Although determining fair values for financial instruments in an illiquid market can be challenging, the best estimate of the prices that would be received for such instruments in orderly transactions occurring at the measurement date remains the most relevant information for investors and policymakers. To lessen the uncertainties about the value of these securities, it is critical that investors continue to have the insight provided by the application of mark-to-market accounting principles.

Many of the current requirements stem from the Savings & Loan crisis in the 1980s, when we learned that not knowing the real, current values of financial instruments held by financial institutions can be devastating when the bubble finally bursts and institutions are forced to close their doors. The current requirements provide a uniform and consistent method to measure market values and provide investors increased disclosures about those measurements. Suspending mark-to-market accounting would throw financial reporting back to a time of less comparability, less consistency and less transparency.

If there are concerns with the impact of asset valuations on capital requirements of financial institutions, regulators have alternatives other than obscuring information relevant to investors. Regulators may modify those requirements based on criteria other than fair value accounting measurements to the extent they deem appropriate.

Other capital markets participants also have expressed concern about the lack of transparency that would be created by a suspension of mark-to-market accounting. The Council of Institutional Investors, which represents 130 public, corporate and union pension funds with combined assets of more than $3 trillion, stated in a recent letter to the SEC that “[a]ny termination or suspension of fair value accounting will lessen transparency and investor confidence in the capital markets at a time when such confidence is critical to the stability of our markets and the overall economy.”

Likewise, the CFA Institute, a global, professional association of more than 97,000 investment professionals with offices around the world, recently wrote to both members of Congress and the SEC and noted that “[c]easing fair value reporting will only serve to undermine the confidence of investors in our financial institutions and lead to a further crisis of confidence in our government and the regulatory bodies overseeing those institutions.”

The proposed Emergency Economic Stabilization Act of 2008 restates the authority of the Commission to suspend the application of Statement of Financial Accounting Standards No. 157, Fair Value Measurements (FAS 157), and requires that the Commission conduct a study on the effects of FAS 157 on financial institutions’ balance sheets, the impact of such accounting on bank failures in 2008, the quality of financial information available to investors, and other matters, and report its findings to Congress within 90 days. While a restatement of existing SEC authority and a study of mark-to-market accounting and its effects are not necessarily harmful in their own right, efforts to weaken the transparency provided by the current standard should be avoided, especially in this time of financial instability.

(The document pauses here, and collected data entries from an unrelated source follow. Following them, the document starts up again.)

-- ==== Sys2Proof/Laws/Accesses.lean ====
section
/-! SUPPORT. What a processor access comes down to once the arbiter, the ownership map and the locks have passed it: an
accepted write is its word stored and its recognition; a request reaches the Outlet Controller with the block so left. -/

namespace Sys2Proof.Machine
open Sys2Proof

variable {d : Device} {a : WriteAccess} {off : Nat} {n : Outlet} {tag code : Byte}

/-- A word of an outlet's record lies in that record. -/
theorem place_outletWord (n : Outlet) (w : Nat) (hw : w < 64) : place (outletWord n w) = .outlet n w := by
  have hn := n.isLt
  unfold place outletWord
  rw [if_neg (by omega), if_neg (by omega), if_neg (by omega), if_neg (by omega), if_neg (by omega),
    if_pos (by omega)]
  congr 1
  · apply Fin.ext
    simp only [Fin.ofNat]
    omega
  · omega

/-- The place of word w of a level's record. -/
theorem place_level (l : Level) (w : Nat) (hw : w < 16) : place (levelBase l + w) = .level l w := by
  obtain ⟨x, hx⟩ : ∃ x, x = levelBase l + w := ⟨_, rfl⟩
  rw [← hx]
  unfold place
  cases l with
  | phase p =>
    have := p.isLt
    have hx' : x = 64 + 16 * p.val + w := hx
    rw [if_neg (by omega), if_pos (by omega)]
    congr 1
    · congr 1; apply Fin.ext; simp [Fin.ofNat]; omega
    · omega
  | branch b =>
    have := b.isLt
    have hx' : x = 112 + 16 * b.val + w := hx
    rw [if_neg (by omega), if_neg (by omega), if_pos (by omega)]
    congr 1
    · congr 1; apply Fin.ext; simp [Fin.ofNat]; omega
    · omega
  | inlet =>
    have hx' : x = 208 + w := hx
    rw [if_neg (by omega), if_neg (by omega), if_neg (by omega), if_pos (by omega)]
    congr 1
    omega

theorem place_charter (w : Nat) (hw : w < 64) : place w = .charter w := by
  unfold place
  rw [if_pos (by omega)]

theorem Device.enforcing_of_inService (h : d.inService = true) : d.enforcing = true := by
  unfold Device.inService at h
  unfold Device.enforcing
  cases hs : d.charter.state <;> simp_all

theorem Device.not_sweeping_of_inService (h : d.inService = true) : d.charter.state ≠ .sweeping := by
  unfold Device.inService at h
  intro hs
  simp [hs] at h

theorem Device.inService_of_running (h : d.running = true) : d.inService = true := by
  unfold Device.running at h
  unfold Device.inService
  simp only [decide_eq_true_eq] at h
  rw [h]

theorem Device.state_of_running (h : d.running = true) : d.charter.state = .running := by
  simpa [Device.running] using h

theorem Device.swept_of_inService (h : d.inService = true) (off : Nat) : d.swept off = true := by
  unfold Device.swept
  have := Device.not_sweeping_of_inService h
  split <;> simp [this]

theorem Device.BusFree.start_write (h : d.BusFree) (a : WriteAccess) :
    d.presentAccess (.write a) = d.performWrite a := by
  unfold Device.presentAccess Device.canStart
  simp [h.free, h.room, Device.performAccess]

/-- An accepted write is its word stored and its recognition (R4, R9). -/
theorem Device.Accepts.present (h : d.Accepts a off) :
    d.presentAccess (.write a) = (d.stored off a).recogniseInService (place off) (d.shadow off) (d.merged off a) := by
  rw [h.toBusFree.start_write]
  have hs := Device.not_sweeping_of_inService h.service
  unfold Device.performWrite
  simp only [h.offset, Device.enforcing_of_inService h.service, if_true]
  unfold Device.enforcedWrite
  simp only [h.owned]
  rw [if_neg (by rcases h.allowed with hp | hp <;> simp [hp])]
  have hm : d.ownedMerged off a = d.merged off a := by
    unfold Device.ownedMerged Device.merged
    rw [if_pos (Device.swept_of_inService h.service off)]
  unfold Device.acceptWrite
  rw [hm]
  have hst : d.storeOwned (place off) off a (d.merged off a) = d.stored off a := by
    unfold Device.storeOwned Device.noteLock
    rw [if_neg (by simp [hs])]
    rfl
  rw [hst]
  have hserv := h.service
  unfold Device.inService at hserv
  unfold Device.recognise
  have he : (d.stored off a).charter = d.charter := rfl
  rw [he]
  cases hc : d.charter.state <;> simp_all

/-- The block as a recognised request finds it: the word stored, the tag taken (R11). -/
def Device.requested (d : Device) (a : WriteAccess) (n : Outlet) (tag : Byte) : Device :=
  (d.stored (outletWord n requestWord) a).setLastTag n tag

/-- A recognised request reaches the Outlet Controller (R11). -/
theorem Device.Requests.present (h : d.Requests a n tag code) :
    d.presentAccess (.write a) =
      (d.requested a n tag).takeRequest n tag code ((d.stored (outletWord n requestWord) a).requestArgument n) := by
  rw [h.toAccepts.present, place_outletWord n requestWord (by decide)]
  unfold Device.recogniseInService Device.takeOutletWord
  simp only [requestWord, heartbeatWord]
  norm_num
  unfold Device.recogniseRequest
  have ht := h.tagIs
  have hc := h.codeIs
  simp only [requestWord] at ht hc
  rw [if_pos]
  · rw [ht, hc]
    rfl
  · rw [ht]
    unfold Device.newTag
    simp only [Bool.and_eq_true, decide_eq_true_eq]
    exact ⟨h.notZero, h.notLast⟩

/-! ## Publication -/

theorem Device.mem_enqueueGroup (d : Device) (g : Group) (ws : List Word) :
    Entry.group g ws ∈ (d.enqueueGroup g ws).pub.queue := by
  have hr : ∀ e : Device, (e.recordPeriod g ws).pub.queue = e.pub.queue := fun e => by cases g <;> rfl
  unfold Device.enqueueGroup
  dsimp only
  rw [hr]
  split
  · rename_i hq
    obtain ⟨e, he, hg⟩ := List.any_eq_true.1 hq
    refine List.mem_map.2 ⟨e, he, ?_⟩
    cases e with
    | group g' w =>
      simp only [Entry.isGroup, decide_eq_true_eq] at hg
      simp [Entry.replaced, hg]
    | report _ _ _ => simp [Entry.isGroup] at hg
  · exact List.mem_append.2 (Or.inr (List.mem_singleton.2 rfl))

theorem Device.statusWords_congr {d e : Device} (n : Outlet) (ho : e.outlet[n] = d.outlet[n])
    (hw : e.watch[n] = d.watch[n]) : e.statusWords n = d.statusWords n := by
  unfold Device.statusWords
  rw [ho, hw]

theorem Device.mem_publish_status (d : Device) (n : Outlet) (ws : List Word) :
    Entry.group (.status n) ws ∈ (d.publish (.status n) ws).pub.queue := by
  unfold Device.publish Device.publishThroughBracket
  dsimp only
  split
  · rw [if_neg (by simp [Group.isMeter])]
    exact Device.mem_enqueueGroup _ _ _
  · exact Device.mem_enqueueGroup _ _ _

theorem Device.mem_publish_charter (d : Device) (ws : List Word) :
    Entry.group .charter ws ∈ (d.publish .charter ws).pub.queue := by
  unfold Device.publish Device.publishThroughBracket
  dsimp only
  split
  · rw [if_neg (by simp [Group.isMeter])]
    exact Device.mem_enqueueGroup _ _ _
  · exact Device.mem_enqueueGroup _ _ _

/-- In service a Status publication shows the present words. -/
theorem Device.published_publishStatus (h : d.inService = true) (n : Outlet) :
    (d.publishStatus n).Published (.status n) := by
  have hw : (d.publishStatus n).statusWords n = d.statusWords n := Device.statusWords_congr n (by simp) (by simp)
  show Entry.group (.status n) ((d.publishStatus n).statusWords n) ∈ _
  rw [hw]
  unfold Device.publishStatus
  rw [if_pos h]
  exact Device.mem_publish_status d n _

/-- An answer shows in the Status group (R110). -/
theorem Device.published_answer (h : d.inService = true) (n : Outlet) (t : Byte) (r : EchoResult) :
    (d.answer n t r).Published (.status n) :=
  Device.published_publishStatus (d := d.setOutlet n fun o => { o with echoTag := t, echoResult := r }) h n

/-- A publication in the queue still shows the group when neither the queue nor the group's words have changed. -/
theorem Device.Published.congr {d e : Device} {g : Group} (h : d.Published g) (hq : e.pub.queue = d.pub.queue)
    (hw : e.groupWords g = d.groupWords g) : e.Published g := by
  unfold Device.Published at *
  rw [hq, hw]
  exact h

theorem Device.inService_congr_charter {d e : Device} (h : e.charter = d.charter) : e.inService = d.inService := by
  unfold Device.inService
  rw [h]

/-! ## Requests -/

@[simp] theorem Device.stored_ram (d : Device) (off : Nat) (a : WriteAccess) :
    (d.stored off a).ram = d.ram.writeWord a.addr.toNat (d.merged off a) := rfl

@[simp] theorem Device.stored_path (d : Device) (off : Nat) (a : WriteAccess) :
    (d.stored off a).path = { d.path with shadow := Store.write d.path.shadow off (d.merged off a) } := rfl
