-- ==== Sys2Proof/Laws/Outlets.lean ====
section
/-! SUPPORT. What the Outlet Controller's operations leave: one lemma for each field of each operation. Only the outlet's
own context, the hand-offs and the Publication Unit change. -/

namespace Sys2Proof.Machine
open Sys2Proof

set_option linter.unusedSimpArgs false

@[simp] theorem setAt_same {α : Type} {n : Nat} (v : Vector α n) (i : Fin n) (x y : α) :
    setAt (setAt v i x) i y = setAt v i y := by
  simp [setAt]

@[simp] theorem setAt_get {α : Type} {n : Nat} (v : Vector α n) (i : Fin n) : setAt v i v[i.val] = v := by
  simp [setAt]

@[simp] theorem setAt_at {α : Type} {n : Nat} (v : Vector α n) (i : Fin n) (x : α) : (setAt v i x)[i.val] = x := by
  simp [setAt]

variable (d : Device)

theorem Device.outletState_eq (n : Outlet) : d.outletState n = (d.outlet[n.val]).state := rfl

theorem Device.alwaysOn_eq (n : Outlet) : d.alwaysOn n = decide ((d.outlet[n.val]).mode = .alwaysOn) := rfl

@[simp] theorem enterState_state (u : Nat) (s : OutletState) (o : OutletContext) : (Device.enterState u s o).state = s := rfl
@[simp] theorem enterState_operation (u : Nat) (s : OutletState) (o : OutletContext) : (Device.enterState u s o).operation = o.operation := rfl
@[simp] theorem enterState_sensed (u : Nat) (s : OutletState) (o : OutletContext) : (Device.enterState u s o).sensed = o.sensed := rfl
@[simp] theorem enterState_intent (u : Nat) (s : OutletState) (o : OutletContext) : (Device.enterState u s o).intent = o.intent := rfl
@[simp] theorem enterState_lastCause (u : Nat) (s : OutletState) (o : OutletContext) : (Device.enterState u s o).lastCause = o.lastCause := rfl
@[simp] theorem enterState_inrush (u : Nat) (s : OutletState) (o : OutletContext) : (Device.enterState u s o).inrush = if o.state = .inrush then none else o.inrush := rfl
@[simp] theorem enterState_dwell (u : Nat) (s : OutletState) (o : OutletContext) : (Device.enterState u s o).dwell = if o.state = .dwell then none else o.dwell := rfl
@[simp] theorem enterState_deferred (u : Nat) (s : OutletState) (o : OutletContext) : (Device.enterState u s o).deferred = o.deferred := rfl
@[simp] theorem enterState_staged (u : Nat) (s : OutletState) (o : OutletContext) : (Device.enterState u s o).staged = o.staged := rfl
@[simp] theorem enterState_fault (u : Nat) (s : OutletState) (o : OutletContext) : (Device.enterState u s o).fault = o.fault := rfl
@[simp] theorem enterState_since (u : Nat) (s : OutletState) (o : OutletContext) : (Device.enterState u s o).since = u := rfl
@[simp] theorem enterState_leakCount (u : Nat) (s : OutletState) (o : OutletContext) : (Device.enterState u s o).leakCount = if decide (s = .off) || decide (s = .dwell) then 0 else o.leakCount := rfl
@[simp] theorem enterState_leakSkip (u : Nat) (s : OutletState) (o : OutletContext) : (Device.enterState u s o).leakSkip = if decide (s = .off) || decide (s = .dwell) then true else o.leakSkip := rfl
@[simp] theorem enterState_mismatch (u : Nat) (s : OutletState) (o : OutletContext) : (Device.enterState u s o).mismatch = if s.expected.isSome then 0 else o.mismatch := rfl
@[simp] theorem enterState_echoTag (u : Nat) (s : OutletState) (o : OutletContext) : (Device.enterState u s o).echoTag = o.echoTag := rfl
@[simp] theorem enterState_echoResult (u : Nat) (s : OutletState) (o : OutletContext) : (Device.enterState u s o).echoResult = o.echoResult := rfl
@[simp] theorem enterState_mode (u : Nat) (s : OutletState) (o : OutletContext) : (Device.enterState u s o).mode = o.mode := rfl

theorem OutletContext.with_no_intent (o : OutletContext) (h : o.intent = none) : { o with intent := none } = o := by
  cases o
  simp_all

/-! ### cancelCycle -/

@[simp] theorem Device.cancelCycle_pins (n : Outlet) (e : OutletState) : (d.cancelCycle n e).pins = d.pins := by
  unfold Device.cancelCycle; split <;> rename_i h <;> simp only [Fin.getElem_fin] at h <;> simp [OutletContext.cancelReport, h, OutletContext.with_no_intent]
@[simp] theorem Device.cancelCycle_ram (n : Outlet) (e : OutletState) : (d.cancelCycle n e).ram = d.ram := by
  unfold Device.cancelCycle; split <;> rename_i h <;> simp only [Fin.getElem_fin] at h <;> simp [OutletContext.cancelReport, h, OutletContext.with_no_intent]
@[simp] theorem Device.cancelCycle_now (n : Outlet) (e : OutletState) : (d.cancelCycle n e).now = d.now := by
  unfold Device.cancelCycle; split <;> rename_i h <;> simp only [Fin.getElem_fin] at h <;> simp [OutletContext.cancelReport, h, OutletContext.with_no_intent]
@[simp] theorem Device.cancelCycle_path (n : Outlet) (e : OutletState) : (d.cancelCycle n e).path = d.path := by
  unfold Device.cancelCycle; split <;> rename_i h <;> simp only [Fin.getElem_fin] at h <;> simp [OutletContext.cancelReport, h, OutletContext.with_no_intent]
@[simp] theorem Device.cancelCycle_charter (n : Outlet) (e : OutletState) : (d.cancelCycle n e).charter = d.charter := by
  unfold Device.cancelCycle; split <;> rename_i h <;> simp only [Fin.getElem_fin] at h <;> simp [OutletContext.cancelReport, h, OutletContext.with_no_intent]
@[simp] theorem Device.cancelCycle_sampler (n : Outlet) (e : OutletState) : (d.cancelCycle n e).sampler = d.sampler := by
  unfold Device.cancelCycle; split <;> rename_i h <;> simp only [Fin.getElem_fin] at h <;> simp [OutletContext.cancelReport, h, OutletContext.with_no_intent]
@[simp] theorem Device.cancelCycle_engine (n : Outlet) (e : OutletState) : (d.cancelCycle n e).engine = d.engine := by
  unfold Device.cancelCycle; split <;> rename_i h <;> simp only [Fin.getElem_fin] at h <;> simp [OutletContext.cancelReport, h, OutletContext.with_no_intent]
@[simp] theorem Device.cancelCycle_outlet (n : Outlet) (e : OutletState) : (d.cancelCycle n e).outlet = setAt d.outlet n { d.outlet[n] with intent := none } := by
  unfold Device.cancelCycle; split <;> rename_i h <;> simp only [Fin.getElem_fin] at h <;> simp [OutletContext.cancelReport, h, OutletContext.with_no_intent]
@[simp] theorem Device.cancelCycle_applyEcho (n : Outlet) (e : OutletState) : (d.cancelCycle n e).applyEcho = d.applyEcho := by
  unfold Device.cancelCycle; split <;> rename_i h <;> simp only [Fin.getElem_fin] at h <;> simp [OutletContext.cancelReport, h, OutletContext.with_no_intent]
@[simp] theorem Device.cancelCycle_watch (n : Outlet) (e : OutletState) : (d.cancelCycle n e).watch = d.watch := by
  unfold Device.cancelCycle; split <;> rename_i h <;> simp only [Fin.getElem_fin] at h <;> simp [OutletContext.cancelReport, h, OutletContext.with_no_intent]
@[simp] theorem Device.cancelCycle_suspendedSince (n : Outlet) (e : OutletState) : (d.cancelCycle n e).suspendedSince = d.suspendedSince := by
  unfold Device.cancelCycle; split <;> rename_i h <;> simp only [Fin.getElem_fin] at h <;> simp [OutletContext.cancelReport, h, OutletContext.with_no_intent]
@[simp] theorem Device.cancelCycle_admission (n : Outlet) (e : OutletState) : (d.cancelCycle n e).admission = d.admission := by
  unfold Device.cancelCycle; split <;> rename_i h <;> simp only [Fin.getElem_fin] at h <;> simp [OutletContext.cancelReport, h, OutletContext.with_no_intent]
@[simp] theorem Device.cancelCycle_reports (n : Outlet) (e : OutletState) : (d.cancelCycle n e).reports = d.reports := by
  unfold Device.cancelCycle; split <;> rename_i h <;> simp only [Fin.getElem_fin] at h <;> simp [OutletContext.cancelReport, h, OutletContext.with_no_intent]
@[simp] theorem Device.cancelCycle_mail (n : Outlet) (e : OutletState) : (d.cancelCycle n e).mail = { d.mail with reports := d.mail.reports ++ (d.outlet[n]).cancelReport n e } := by
  unfold Device.cancelCycle; split <;> rename_i h <;> simp only [Fin.getElem_fin] at h <;> simp [OutletContext.cancelReport, h, OutletContext.with_no_intent]
@[simp] theorem Device.cancelCycle_freeCount (n : Outlet) (e : OutletState) : (d.cancelCycle n e).freeCount = d.freeCount := by
  unfold Device.cancelCycle; split <;> rename_i h <;> simp only [Fin.getElem_fin] at h <;> simp [OutletContext.cancelReport, h, OutletContext.with_no_intent]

The CAQ would be pleased to discuss with you any of the points in this letter at your convenience.

Sincerely,
Cynthia M. Fornelli
Executive Director
Center for Audit Quality

Cc: Henry M. Paulson, Jr., Secretary, Department of Treasury
Ben S. Bernanke, Chairman, Federal Reserve
Christopher Cox, Chairman, SEC
Mark W. Olson, Chairman, PCAOB
Robert H. Herz, Chairman, FASB
All Members of Congress

The CAQ is an autonomous public policy organization serving investors, public company auditors and the capital markets and is affiliated with the American Institute of CPAs. The CAQ’s mission is to foster confidence in the audit process and to aid investors and the markets by advancing constructive suggestions for change rooted in the profession’s core values of integrity, objectivity, honesty and trust. Based in Washington, D.C., the CAQ consists of approximately 800 member firms that audit or are interested in auditing public companies.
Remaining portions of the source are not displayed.